▸ Problem statement
Copy out exactly the lines from the start of the data to the line containing "h2 : t.h2 ≠". Include both.

==== Recorded information

/-! ### The owner of every field -/

/-- Each field with the steps that may change it, a reset apart. -/
structure StepOwners (s t : State) : Prop where
  h1 : t.h1 ≠ s.h1 → completesInstr s .hash128 := by exact fun h => absurd rfl h
  h2 : t.h2 ≠ s.h2 → completesInstr s .hash128 := by exact fun h => absurd rfl h
  dcount : t.dcount ≠ s.dcount → ∃ c, completesInstr s (.derive c) := by exact fun h => absurd rfl h
  dval : t.dval ≠ s.dval → ∃ c, completesInstr s (.derive c) := by exact fun h => absurd rfl h
  result : t.result ≠ s.result → completesInstr s .add ∨ completesInstr s .test := by exact fun h => absurd rfl h
  n : t.n ≠ s.n → completesInstr s .configure ∨ completesInstr s .release := by exact fun h => absurd rfl h
  m : t.m ≠ s.m → completesInstr s .configure ∨ completesInstr s .release := by exact fun h => absurd rfl h
  k : t.k ≠ s.k → completesInstr s .configure ∨ completesInstr s .release := by exact fun h => absurd rfl h
  p : t.p ≠ s.p → completesInstr s .configure ∨ completesInstr s .release := by exact fun h => absurd rfl h
  nbytes : t.nbytes ≠ s.nbytes → completesInstr s .configure ∨ completesInstr s .release := by
    exact fun h => absurd rfl h
  active : t.status.active ≠ s.status.active → completesInstr s .configure ∨ completesInstr s .release := by
    exact fun h => absurd rfl h
  inserted : t.inserted ≠ s.inserted →
      completesInstr s .add ∨ completesInstr s .configure ∨ completesInstr s .release := by
    exact fun h => absurd rfl h
  bits : t.bits ≠ s.bits → completesInstr s .add ∨ completesInstr s .configure := by exact fun h => absurd rfl h
  keyLen : t.keyLen ≠ s.keyLen →
      (∃ v, writesReg s .keyLen v) ∨ ∃ i, consumesKey i ∧ completesInstr s i := by
    exact fun h => absurd rfl h
  seed : t.seed ≠ s.seed → ∃ v, writesReg s .seed v := by exact fun h => absurd rfl h
  irqEnable : t.irqEnable ≠ s.irqEnable → ∃ v, writesReg s .irqEn v := by exact fun h => absurd rfl h
  cfgN : t.cfgN ≠ s.cfgN → ∃ v, writesReg s .cfgN v := by exact fun h => absurd rfl h
  cfgM : t.cfgM ≠ s.cfgM → ∃ v, writesReg s .cfgM v := by exact fun h => absurd rfl h
  cfgK : t.cfgK ≠ s.cfgK → ∃ v, writesReg s .cfgK v := by exact fun h => absurd rfl h
  cfgP : t.cfgP ≠ s.cfgP → ∃ v, writesReg s .cfgP v := by exact fun h => absurd rfl h
  latch : t.latch ≠ s.latch → ∃ v, writesReg s .cmd v := by exact fun h => absurd rfl h

/-- A completing command. -/
theorem StepOwners.of_exec {s t : State} {i : Instr} (hi : completesInstr s i) (h : exec i (afterEvent s) = .next t) :
    StepOwners s t := by
  cases exec_end_cases h with
  | failed =>
    by_cases hkey : consumesKey i
    · rw [errorEntry_of_consumesKey hkey]
      exact { keyLen := fun _ => .inr ⟨i, hkey, hi⟩ }
    · rw [errorEntry_of_not_consumesKey (by simpa using hkey)]
      exact {}
  | succeeded hu =>
    cases hu with
    | hash128 =>
      exact
        { h1 := fun _ => hi
          h2 := fun _ => hi
          keyLen := fun _ => .inr ⟨_, .inl rfl, hi⟩ }
    | derive =>
      exact
        { dcount := fun _ => ⟨_, hi⟩
          dval := fun _ => ⟨_, hi⟩
          keyLen := fun _ => .inr ⟨_, .inr (.inl ⟨_, rfl⟩), hi⟩ }
    | configure =>
      exact
        { n := fun _ => .inl hi
          m := fun _ => .inl hi
          k := fun _ => .inl hi
          p := fun _ => .inl hi
          nbytes := fun _ => .inl hi
          active := fun _ => .inl hi
          inserted := fun _ => .inr (.inl hi)
          bits := fun _ => .inr hi }
    | add =>
      exact
        { result := fun _ => .inl hi
          inserted := fun _ => .inl hi
          bits := fun _ => .inl hi
          keyLen := fun _ => .inr ⟨_, .inr (.inr (.inl rfl)), hi⟩ }
    | test =>
      exact
        { result := fun _ => .inr hi
          keyLen := fun _ => .inr ⟨_, .inr (.inr (.inr rfl)), hi⟩ }
    | release =>
      exact
        { n := fun _ => .inr hi
          m := fun _ => .inr hi
          k := fun _ => .inr hi
          p := fun _ => .inr hi
          nbytes := fun _ => .inr hi
          active := fun _ => .inr hi
          inserted := fun _ => .inr (.inr hi) }

/-- A host write, with its acknowledgement. -/
theorem StepOwners.of_write {s u : State} {host : Nat} {a : Access} (hn : nextEvent s = .access host a)
    (hu : WriteEffect (afterEvent s) a u) : StepOwners s (acknowledge host u) := by
  cases hu with
  | status | discarded => exact {}
  | irqEn v => exact { irqEnable := fun _ => ⟨v, host, hn⟩ }
  | stored _ hstore =>
    cases hstore with
    | command w => exact { latch := fun _ => ⟨w, host, hn⟩ }
    | seed v => exact { seed := fun _ => ⟨v, host, hn⟩ }
    | keyLen v => exact { keyLen := fun _ => .inl ⟨v, host, hn⟩ }
    | cfgN v => exact { cfgN := fun _ => ⟨v, host, hn⟩ }
    | cfgM v => exact { cfgM := fun _ => ⟨v, host, hn⟩ }
    | cfgK v => exact { cfgK := fun _ => ⟨v, host, hn⟩ }
    | cfgP v => exact { cfgP := fun _ => ⟨v, host, hn⟩ }
    | keyBuf => exact {}

theorem step_owners {s t : State} (h : step s = .next t) (hreset : ¬ resetsNext s) : StepOwners s t := by
  rcases step_next h with ⟨_, _, rfl⟩ | ⟨_, _, rfl⟩ | ⟨i, hi, hx⟩ | ⟨_, _, _, _, ⟨_, rfl⟩ | ⟨_, rfl⟩⟩ |
    ⟨_, _, _, _, _, hn, hu, rfl⟩ | ⟨inFlight, hr, _⟩
  · exact {}
  · exact {}
  · exact .of_exec hi hx
  · exact {}
  · exact {}
  · exact .of_write hn hu
  · exact absurd ⟨inFlight, hr⟩ hreset

/-! ### The statements -/

/-- Settles O49. -/
theorem bitArrayWriters : Obligations.BitArrayWriters := by
  intro s t h hbits
  by_cases hreset : resetsNext s
  · exact .inr (.inr hreset)
  · have hne : t.bits ≠ s.bits := fun heq => hbits fun b => by rw [heq]
    exact ((step_owners h hreset).bits hne).imp_right .inl

/-- Settles O50: the fields of `step_owners`, grouped. -/
theorem registerWriters : Obligations.RegisterWriters := by
  intro s t h hreset
  have ho := step_owners h hreset
  refine ⟨fun hne => hne.elim ho.h1 ho.h2, fun hne => hne.elim ho.dcount ho.dval, ho.result, ?_, ho.inserted,
    ho.keyLen, ho.seed, ho.irqEnable, ho.cfgN, ho.cfgM, ho.cfgK, ho.cfgP, ho.latch⟩
  rintro (hne | hne | hne | hne | hne)
  · exact ho.n hne
  · exact ho.m hne
  · exact ho.k hne
  · exact ho.p hne
  · exact ho.nbytes hne

theorem WriteEffect.record_eq {s u : State} {a : Access} (hu : WriteEffect s a u) :
    u.status.err = s.status.err ∧ u.status.lastOp = s.status.lastOp ∧ u.errInfo = s.errInfo := by
  cases hu with
  | status | irqEn | discarded => exact ⟨rfl, rfl, rfl⟩
  | stored _ hstore => cases hstore <;> exact ⟨rfl, rfl, rfl⟩

/-- A step that completes nothing leaves the record of the latest completion. -/
theorem step_keeps_record {s t : State} (h : step s = .next t) (hc : ¬ completesNext s) (hreset : ¬ resetsNext s) :
    t.status.err = s.status.err ∧ t.status.lastOp = s.status.lastOp ∧ t.errInfo = s.errInfo := by
  rcases step_next h with ⟨_, _, rfl⟩ | ⟨hends, _, _⟩ | ⟨_, ⟨hends, _⟩, _⟩ | ⟨_, _, _, _, ⟨_, rfl⟩ | ⟨_, rfl⟩⟩ |
    ⟨_, _, _, _, _, _, hu, rfl⟩ | ⟨inFlight, hr, _⟩
  · exact ⟨rfl, rfl, rfl⟩
  · exact absurd hends hc
  · exact absurd hends hc
  · exact ⟨rfl, rfl, rfl⟩
  · exact ⟨rfl, rfl, rfl⟩
  · exact hu.record_eq
  · exact absurd ⟨inFlight, hr⟩ hreset

/-- BUSY rises at an accepted CMD write alone. -/
theorem step_busy_rises {s t : State} (h : step s = .next t) (hreset : ¬ resetsNext s) (hidle : s.status.busy = false)
    (hbusy : t.status.busy = true) : ∃ w, writesReg s .cmd w := by
  cases step_flagEffect h with
  | acceptance w hw => exact ⟨w, hw⟩
  | completion hc => exact absurd hc.2 (by simp [hidle])
  | discard hb => simp [hidle] at hb
  | reset hr => exact absurd hr hreset
  | statusWrite v _ hstatus =>
    rw [hstatus, Status.writeOneToClear, hidle] at hbusy
    cases hbusy
  | irqEnWrite _ _ hstatus | kept hstatus =>
    rw [hstatus, hidle] at hbusy
    cases hbusy

/-- Settles O51: `step_keeps_record` for the record of a completion, `step_owners` for ACTIVE, `step_busy_rises` and
`step_keeps_busy` for BUSY. -/
theorem statusChangesOnlyAt : Obligations.StatusChangesOnlyAt := by
  intro s t h hreset
  refine ⟨fun hne => ?_, (step_owners h hreset).active, step_busy_rises h hreset,
    fun hb => ⟨fun hidle => ?_, fun hc => ?_⟩⟩
  · by_contra hc
    obtain ⟨herr, hlastOp, hinfo⟩ := step_keeps_record h hc hreset
    simp [herr, hlastOp, hinfo] at hne
  · rcases step_keeps_busy hb h with hbusy | hc | hr
    · simp [hidle] at hbusy
    · exact hc
    · exact absurd hr hreset
  · exact congrArg Status.busy (step_commandEnd hc h).flags.1

/-- Settles O57: while BUSY = 1 a read ends in an answer, and a write in `discardWrite`, STATUS or IRQEN. -/
theorem nothingChangesWhileBusy : Obligations.NothingChangesWhileBusy := by
  intro s t host a hb hn h
  rw [step_eq_handleEvent, hn] at h
  cases a with
  | read addr width =>
    rcases memRead_next h with ⟨v, rfl⟩ | ⟨_, rfl⟩ <;> rfl
  | write addr width v =>
    obtain ⟨u, hu, rfl⟩ := memWrite_next h
    cases hu with
    | status | irqEn | discarded => rfl
    | stored hidle => simp [hb] at hidle

/-! ### The build -/

theorem WriteEffect.build_eq {s u : State} {a : Access} (hu : WriteEffect s a u) : u.build = s.build :=
  hu.filterGrows.build_eq

theorem step_build {s t : State} (h : step s = .next t) : t.build = s.build := by
  rcases step_next h with ⟨_, _, rfl⟩ | ⟨_, _, rfl⟩ | ⟨_, _, hx⟩ | ⟨_, _, _, _, ⟨_, rfl⟩ | ⟨_, rfl⟩⟩ |
    ⟨_, _, _, _, _, _, hu, rfl⟩ | ⟨_, _, rfl⟩
  · rfl
  · rfl
  · exact (exec_keeps hx).build_eq
  · rfl
  · rfl
  · exact hu.build_eq
  · rfl

end Sys2Proof.Machine
end

section
/-! What the registers read as, field by field, and the two notions taken from outside the model: rotation and
binary64 (`10_state.md` rules R22 to R45, `00_scope.md` rule R9, `41_bloom_filter.md` rule R175). -/

namespace Sys2Proof.Machine

/-! ### Fields of the words that registers show -/

theorem paramWord_fields (b : Config.Build) :
    (paramWord b).extractLsb' 0 16 = BitVec.ofNat 16 b.kMax ∧
      (paramWord b).extractLsb' 16 32 = BitVec.ofNat 32 b.keyMax ∧ (paramWord b).extractLsb' 48 16 = 0 := by
  refine ⟨BitVec.extractLsb'_append_eq_right, ?_, ?_⟩
  · exact (BitVec.extractLsb'_append_eq_of_le (by decide)).trans BitVec.extractLsb'_append_eq_right
  · exact (BitVec.extractLsb'_append_eq_of_le (by decide)).trans BitVec.extractLsb'_append_eq_left

/-- Bits 0 to 3 of STATUS (`10_state.md` rule R27). -/
theorem Status.word_flags (x : Status) :
    x.word.getLsbD 0 = x.busy ∧ x.word.getLsbD 1 = x.done ∧ x.word.getLsbD 2 = x.wbusy ∧
      x.word.getLsbD 3 = x.active := by
  simp only [Status.word, BitVec.getLsbD_append]
  simp
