-- ==== Sys2Proof/Config.lean ====
section
/-! DEFINITION. What an implementation fixes and the spec leaves open: opaque constants that nothing
in Lean can evaluate. Each is applied to the operands it depends on, or to the count of free values
drawn (`State.free`).
Assumption log: log 8 (DESIGN CHOICE). -/

namespace Sys2Proof

/-- A free natural number (an amount of time, an identifier the part hands out). -/
opaque Config.freeNat : Nat → Nat

/-- A free 32-bit value. -/
opaque Config.freeW32 : Nat → W32

/-- A free byte string of a given length is cut from this one. -/
opaque Config.freeByte : Nat → Nat → Byte

/-- The bits that an SFU function (0 exp2, 1 log2, 2 reciprocal, 3 reciprocal square root, 4 tanh)
gives for an operand, where Table 4.3 states only a bound (04_tile_store_vector R116). -/
opaque Config.sfu : Nat → W32 → W32

/-- The tensor id of a preconditioned dY, and the element index of one of its elements, by the instruction that names
its operand and the element's row and column: the spec draws the bits of stochastic-rounding site 0 by them, and an
MMAP names no tensor (02_number_formats R57, R58; 03_matrix_array R86). -/
opaque Config.site0Tensor : List Nat → Nat
opaque Config.site0Element : List Nat → Nat → Nat → Nat

/-- How many of the queries that are still without an unmasked key at a VSMS finish so: the spec names no instruction
that finishes a softmax (04_tile_store_vector R119). -/
opaque Config.softmaxEmpty : Nat → Nat

/-- An instruction word is a comparison of positions for attention: no field of the word says so (04_tile_store_vector
R120). -/
opaque Config.attention : Nat → Bool

/-- The device that a peer HBM address of a move names, where the address lies in no stage queue: Table 5.9
has no field for it (05_instruction_set R149, 11_memory_tiers R345). -/
opaque Config.peerDev : Nat → Nat

/-- ML-DSA-87 (FIPS 204), which the spec takes from its standard: a signature verifies under a public key and a
context string over a message (11_memory_tiers R353; 14_host_port R437; 15_boot_security R454). -/
opaque Config.mldsaVerify (key ctx msg sig : Bytes) : Bool

/-- ML-DSA-87 (FIPS 204) key generation from a 32-byte seed: the public key, and what a private key signs under a
context string (15_boot_security R457, R459). -/
opaque Config.mldsaPublic (seed : Bytes) : Bytes
opaque Config.mldsaSign (seed ctx msg : Bytes) : Bytes

/-- ML-KEM-1024 (FIPS 203) encapsulation to a key with the device's `n`-th random input: the ciphertext and the
shared secret (14_host_port R437). -/
opaque Config.mlkemCipher (key : Bytes) (n : Nat) : Bytes
opaque Config.mlkemSecret (key : Bytes) (n : Nat) : Bytes

/-- The PUF response that the helper data reconstruct (15_boot_security R457). -/
opaque Config.puf (helper : Bytes) : Bytes

/-- The boot ROM's contents, whose digest an attestation report carries (15_boot_security Table 15.5). -/
opaque Config.romImage : Nat → Bytes

/-- The words of the agent-key table, entries 0 to 7 in order, whose digest an attestation report carries: the spec
gives their fields and not their places (15_boot_security Tables 15.5, 15.6). -/
opaque Config.agentWords : List (Bytes × Nat) → Bytes

end Sys2Proof
end

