/-- WORK_ITEM: the next panel of the engine's current product runs on a tile that is lent to the engine's
Layby context, from its operands in scratch and into scratch; when every panel of a product is done the next product
follows, and after the last one the iterate is ready for its pass (R212, R213). A word of scratch that cannot be read
ends the refresh in FAULT (R222). -/
def execWorkItem (eng t : Nat) (s : State) : Res :=
  let x := s.engine eng
  let tl := s.tile t
  match x.run with
  | none => .next s
  | some r =>
    match r.prods with
    | [] => .next s
    | p :: ps =>
      let i := r.panels.length
      if r.outcome.isSome || !bit x.ctl.toNat 22 || tl.lentFrom.isNone || tl.resident != some x.layby
          || !tl.runs then .next s
      else
        let o := s.panelOperands x r.n i p
        if o.2.2.2 then .next (o.1.setEngine eng { x with run := some (r.stop 7) })
        else
          let panel := o.2.1.map fun a => o.2.2.1.map fun b => dot3 (zero32 true) a b
          let s1 := ((o.1.stageItem t).writePanel x r.n i p.target panel).ev 0x04B eng [r.post.ctx]
          if i + 1 < ceilDiv r.n 256 ^ 2 then
            .next (s1.setEngine eng { x with run := some { r with panels := r.panels ++ [i] } })
          else
            let st := s1.settleProd x r.n p
            let r1 : Refresh := { r with prods := ps, panels := [] }
            let r2 : Refresh := if ps.isEmpty then
                { r1 with pending := true, k := if r.warmTest then 0 else r.k + 1 } else r1
            .next (st.1.setEngine eng { x with run := some (if st.2 then r.stop 7 else r2) })

/-! ### Cholesky (R206) -/

/-- Column `j` of the factor, from the columns before it: none when its pivot is not positive and
finite. Products run in PASS3, in ascending index (R189; DEDUCED, log 42). -/
def cholColumn (n j : Nat) (a : List (List W32)) (cols : List (List W32)) : Option (List W32) :=
  let row (i : Nat) : List W32 := cols.map fun col => (col[i]?).getD 0
  let sub (i : Nat) : W32 := dot3 (matAt a i j) ((row i).map neg32) (row j)
  let d := sub j
  if !(isFin32 d && flt 0 d) then none
  else
    let root := fsqrtC d
    let rcp := fdivC one32 root
    some ((List.range n).map fun i => if i < j then 0 else if i = j then root else dot3 (zero32 true) [sub i] [rcp])

/-- The columns of L. -/
def cholCols (n : Nat) (a : List (List W32)) : Nat → Option (List (List W32))
  | 0 => some []
  | j + 1 => match cholCols n a j with
    | none => none
    | some cs => (cholColumn n j a cs).map fun c => cs ++ [c]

========

▸ Problem solution
/-! ### The owner of every field -/

/-- Each field with the steps that may change it, a reset apart. -/
structure StepOwners (s t : State) : Prop where
  h1 : t.h1 ≠ s.h1 → completesInstr s .hash128 := by exact fun h => absurd rfl h
  h2 : t.h2 ≠ s.h2 → completesInstr s .hash128 := by exact fun h => absurd rfl h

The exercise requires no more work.